**TASK TO COMPLETE**
Beginning with the line below that contains "def State.ethNow (s" and ending with the line that contains "let idx := (s.ctrOf p .pre).getD 0", copy every line exactly. Copy nothing else.

**THE RECORDS**
-- ==== Sys2Proof/Machine/Sequence.lean ====
section
/-! DEFINITION. The close sequence (12 R313–R322), the checks at open (12 R324–R328), the pre-charge resistor (12 R320,
R321) and the coil supply (12 R329): what each sample and each deadline does to them. -/

namespace Sys2Proof.Machine

open Sys2Proof

/-! ## Feedback -/

/-- Terminal voltage of a string, mV. -/
def State.vStr (s : State) (p : Nat) : Int := (s.str p).vStr.getD 0

/-- V_bus = V_str − V_x of a string, mV (12). -/
def State.vBus (s : State) (p : Nat) : Int := s.vStr p - (s.str p).vx.getD 0

/-- The supply of a contactor's channel is below the pick-up voltage. -/
def State.supplyLow (s : State) (i : Nat) : Bool :=
  match s.ctrCfg i with | some c => s.supplyOf c.out < s.gen.pickup | none => false

/-- A contactor's wired auxiliary contact reads closed. -/
def State.auxClosed (s : State) (i : Nat) : Bool := (s.ctr i).aux == some true

/-- A contactor's wired auxiliary contact reads open. -/
def State.auxOpen (s : State) (i : Nat) : Bool := (s.ctr i).aux == some false

/-- Scope of a contactor's faults: its string, or 16. -/
def State.ctrScope (s : State) (i : Nat) : Nat :=
  match s.ctrCfg i with | some c => if c.role == .oth then 16 else c.port | none => 16

/-- F32 for a contactor (12 R327, R328; 11 R583): it enters WELDED, its coil off, and the finding latches. -/
def State.weld (s : State) (i : Nat) : State :=
  (s.setCtr i .welded).finding 32 (s.ctrScope i) { value := i }

/-- F33 for a contactor. -/
def State.failClose (s : State) (i : Nat) : State := s.finding 33 (s.ctrScope i) { value := i }

/-- Close time of a contactor, ns. -/
def State.closeNs (s : State) (i : Nat) : Nat := match s.ctrCfg i with | some c => ms c.closeMs | none => 0

/-- Open time of a contactor, ns. -/
def State.openNs (s : State) (i : Nat) : Nat := match s.ctrCfg i with | some c => ms c.openMs | none => 0

/-! ## The pre-charge resistor (12 R320, R321) -/

/-- E_th of a string's resistor at the present time, mJ (assumption log 13). -/
def State.ethNow (s : State) (p : Nat) : Nat :=
  match (s.portCfg p).pre with
  | some c => (s.pre p).eth * expNeg (s.now - (s.pre p).ethT) (sec c.tauRes) / 2 ^ 32
  | none => (s.pre p).eth

/-- Attempts that started within the last 10 min. -/
def State.recentAttempts (s : State) (p : Nat) : Nat := (s.pre p).attempts.countP (fun t => decide (s.now < t + mins 10))

/-- The pre-charge of a string is locked out; the cause: 1 attempts, 2 energy (12 R321; 11 R305). -/
def State.lockCause (s : State) (p : Nat) : Option Nat :=
  match (s.portCfg p).pre with
  | none => none
  | some c =>
    let v := match (s.str p).vStr with | some v => v.natAbs | none => (s.portCfg p).vMax
    if s.recentAttempts p ≥ 3 then some 1
    else if s.ethNow p + s.gen.winHi * c.c * v * v / 2 / 1000 / 1000000000 > c.rating then some 2
    else none

/-- A lockout begins or ends: its event record. -/
def State.lockCheck (s : State) (p : Nat) : State :=
  let idx := (s.ctrOf p .pre).getD 0
  match s.lockCause p with
  | some c =>
    if (s.pre p).locked then s
    else (s.onPre p (fun x => { x with locked := true })).eventRec 3 2 idx p 1 c (s.ethNow p / 1000)
  | none =>
    if (s.pre p).locked then
      (s.onPre p (fun x => { x with locked := false })).eventRec 3 2 idx p 0 0 (s.ethNow p / 1000)
    else s

/-- A sample of V_x while the PRE is on adds V_x² ÷ R_pre over the sample interval; E_th decays at all times. -/
def State.ethSample (s : State) (p : Nat) : State :=
  match (s.portCfg p).pre, s.ctrOf p .pre with
  | some c, some i =>
    if c.r = 0 then s
    else
      let vx := ((s.str p).vx.getD 0).natAbs
      let dt := s.now - (s.pre p).ethT
      let gain := if (s.ctr i).coil then vx * vx / c.r * dt / 1000000000 else 0
      let e := s.ethNow p
      (s.onPre p (fun x => { x with eth := e + gain, ethT := s.now })).lockCheck p
  | _, _ => s

/-! ## Steps of a member -/

/-- The member's step changes. -/
def State.seqPh (s : State) (ph : SeqPhase) : State := ({ s with seq := { s.seq with ph := ph, t := s.now } } : State).seqTell

/-- τ_exp of a string's pre-charge, ns (12 R308): R_pre in mΩ × C_nom in µF. -/
def tauExp (c : PreCfg) : Nat := c.r * c.c

/-- The leading port of the member in progress. -/
def State.seqLead (s : State) : Nat := match s.seqMember with | .string p => s.leadOf p | .oth _ => 16

/-- The strings of the member in progress. -/
def State.seqStrings (s : State) : List Nat :=
  match s.seqMember with | .string p => s.setOf (s.leadOf p) | .oth _ => []

/-- |V_x| ≤ ΔV for every string of the member (12 R322 step 2). -/
def State.inWindow (s : State) : Bool :=
  s.seqStrings.all (fun p => match (s.str p).vx with | some v => v.natAbs ≤ s.gen.dv | none => false)

/-- The member is done (12 R316 step 11, R322 step 5): its contactors CLOSED, its strings connected. -/
def State.memberDone (s : State) : State :=
  let l := match s.seqMember with
    | .string p => ((s.ctrOf p .kn).toList ++ (s.ctrOf p .kp).toList)
    | .oth c => [c]
  let s := l.foldl (fun s i => s.setCtr i .closed) s
  let s := s.seqStrings.foldl (fun s p => s.onStr p (fun x => { x with conn := true, connT := s.now }))
    ({ s with pack := { s.pack with energyDue := true } } : State)
  s.memberEnd 0

/-- The sequence fails with F33 on contactors: it aborts, then the findings are raised. -/
def State.seqF33 (s : State) (l : List Nat) : State := l.foldl (fun s i => s.failClose i) (s.seqAbort 8)

/-- The sequence fails with F32 on contactors. -/
def State.seqF32 (s : State) (l : List Nat) : State := l.foldl (fun s i => s.weld i) (s.seqAbort 7)

/-- A close of the member in progress is refused (11 R295), so that no further coil of it is switched on. -/
def State.seqBarred (s : State) : Bool := (s.memberScopes s.seqMember).any s.closeBarred

/-- PRE on (12 R316 step 2): an attempt starts. A supply below the pick-up voltage fails the member. -/
def State.preStart (s : State) (p : Nat) : State :=
  match s.ctrOf p .pre with
  | none => s.memberEnd 5
  | some i =>
    if s.seqBarred then s.seqStop 0x0E
    else if s.supplyLow i then s.memberEnd 5
    else
      let s := s.onPre p (fun x => { x with attempts := (s.now :: x.attempts).take 3 })
      let s := s.lockCheck p
      let s := s.ctrOn i
      ({ s with seq := { s.seq with ph := .preOn, t := s.now, vbus0 := s.vBus p, okSamples := 0, samples := [] } } : State).seqTell

/-- KN on, or already on by its shared channel (12 R322 step 3); not before an opening of it has been verified. -/
def State.knWinStart (s : State) (p : Nat) : State :=
  match s.ctrOf p .kn with
  | none => s.memberEnd 8
  | some i => if (s.ctr i).st == .opening then s
    else if s.seqBarred then s.seqStop 0x0E
    else if s.supplyLow i then s.memberEnd 5 else (s.ctrOn i).seqPh .knWin

/-- KP on (12 R316 step 8, R322 step 4), with V_x at its close. -/
def State.kpStart (s : State) (p : Nat) (ph : SeqPhase) : State :=
  match s.ctrOf p .kp with
  | none => s.seqAbort 8
  | some i =>
    if s.seqBarred then s.seqFault 2
    else if s.supplyLow i then s.seqAbort 5
    else
      let v := s.vxOf p
      ((s.onCtr i (fun c => { c with vxClose := v })).ctrOn i).seqPh ph

/-- KP verified: V_x ≤ ΔV after a pre-charge, |V_x| ≤ ΔV otherwise, and the auxiliary contacts closed where wired
(12 R316 step 9, R322 step 5). -/
def State.kpOk (s : State) (p : Nat) : Bool :=
  let win := s.seq.ph == .kpWin
  let aux := if win then [Role.kn, Role.kp] else [Role.kp]
  let low := s.seqStrings.all (fun q => match (s.str q).vx with | some v => decide (v ≤ (s.gen.dv : Int)) | none => false)
  (if win then s.inWindow else low) && aux.all (fun r => match s.ctrOf p r with | some i => !s.auxOpen i | none => true)

/-- KP is verified: with pre-charge the PRE opens, otherwise the member is done. -/
def State.kpVerified (s : State) (p : Nat) : State :=
  if s.seq.ph == .kpWin then s.memberDone
  else
    let s := (match s.ctrOf p .kp with | some i => s.setCtr i .closed | none => s)
    let s := (match s.ctrOf p .kn with | some i => s.setCtr i .closed | none => s)
    match s.ctrOf p .pre with
    | some i => (s.ctrOff i [i] false).seqPh .preOff
    | none => s.memberDone

/-- A fit of the pre-charge (12 R317): F36 on the second consecutive estimate outside the window, F35 when the bus can
never reach the completion level, otherwise accepted. -/
def State.seqFit (s : State) (p : Nat) : State :=
  match (s.portCfg p).pre with
  | none => s
  | some c =>
    let (conv, tau, a, b) := prechargeFit s.seq.samples.reverse
    if !conv then s
    else
      let v := s.vStr p
      let cest : Int := if v - b ≤ 0 || c.r = 0 then 0 else (tau : Int) * 1000 * v / (c.r * (v - b))
      let inWin := (s.gen.winLo * c.c : Int) ≤ cest * 1000 && cest * 1000 ≤ (s.gen.winHi * c.c : Int)
      let low := decide ((v - b) * 1000 < s.gen.k * v)
      let n := if inWin then 0 else s.seq.outOfWin + 1
      let s := { s with seq := { s.seq with outOfWin := n, fitRep := some (tau, cest.toNat) } }
      if n ≥ 2 then (s.seqAbort 0x0B).finding 36 p { value := cest }
      else if low then (s.seqAbort 0x0A).finding 35 p { value := v - b }
      else if !inWin then s
      else
        let s := { s with seq := { s.seq with
          tau := tau, cest := cest.toNat, fitA := a, fitB := b, tout := 3 * us tau + ms s.gen.margin } }
        s.eventRec 3 3 ((s.ctrOf p .pre).getD 0) p tau cest b

/-- The bus has risen by 2 % of V_str since the pre-close test (12 R316 step 5). -/
def State.busRose (s : State) (p : Nat) : Bool := s.vStr p ≤ 50 * (s.vBus p - s.seq.vbus0)

/-- F33 of step 5 names the PRE, the KN or both, by their auxiliary contacts. -/
def State.noRise (s : State) (p : Nat) : State :=
  let pr := (s.ctrOf p .pre).toList
  let kn := (s.ctrOf p .kn).toList
  if pr.any s.auxOpen then s.seqF33 pr else if kn.any s.auxOpen then s.seqF33 kn else s.seqF33 (pr ++ kn)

**TASK RESULT**
def State.ethNow (s : State) (p : Nat) : Nat :=
  match (s.portCfg p).pre with
  | some c => (s.pre p).eth * expNeg (s.now - (s.pre p).ethT) (sec c.tauRes) / 2 ^ 32
  | none => (s.pre p).eth

/-- Attempts that started within the last 10 min. -/
def State.recentAttempts (s : State) (p : Nat) : Nat := (s.pre p).attempts.countP (fun t => decide (s.now < t + mins 10))

/-- The pre-charge of a string is locked out; the cause: 1 attempts, 2 energy (12 R321; 11 R305). -/
def State.lockCause (s : State) (p : Nat) : Option Nat :=
  match (s.portCfg p).pre with
  | none => none
  | some c =>
    let v := match (s.str p).vStr with | some v => v.natAbs | none => (s.portCfg p).vMax
    if s.recentAttempts p ≥ 3 then some 1
    else if s.ethNow p + s.gen.winHi * c.c * v * v / 2 / 1000 / 1000000000 > c.rating then some 2
    else none

/-- A lockout begins or ends: its event record. -/
def State.lockCheck (s : State) (p : Nat) : State :=
  let idx := (s.ctrOf p .pre).getD 0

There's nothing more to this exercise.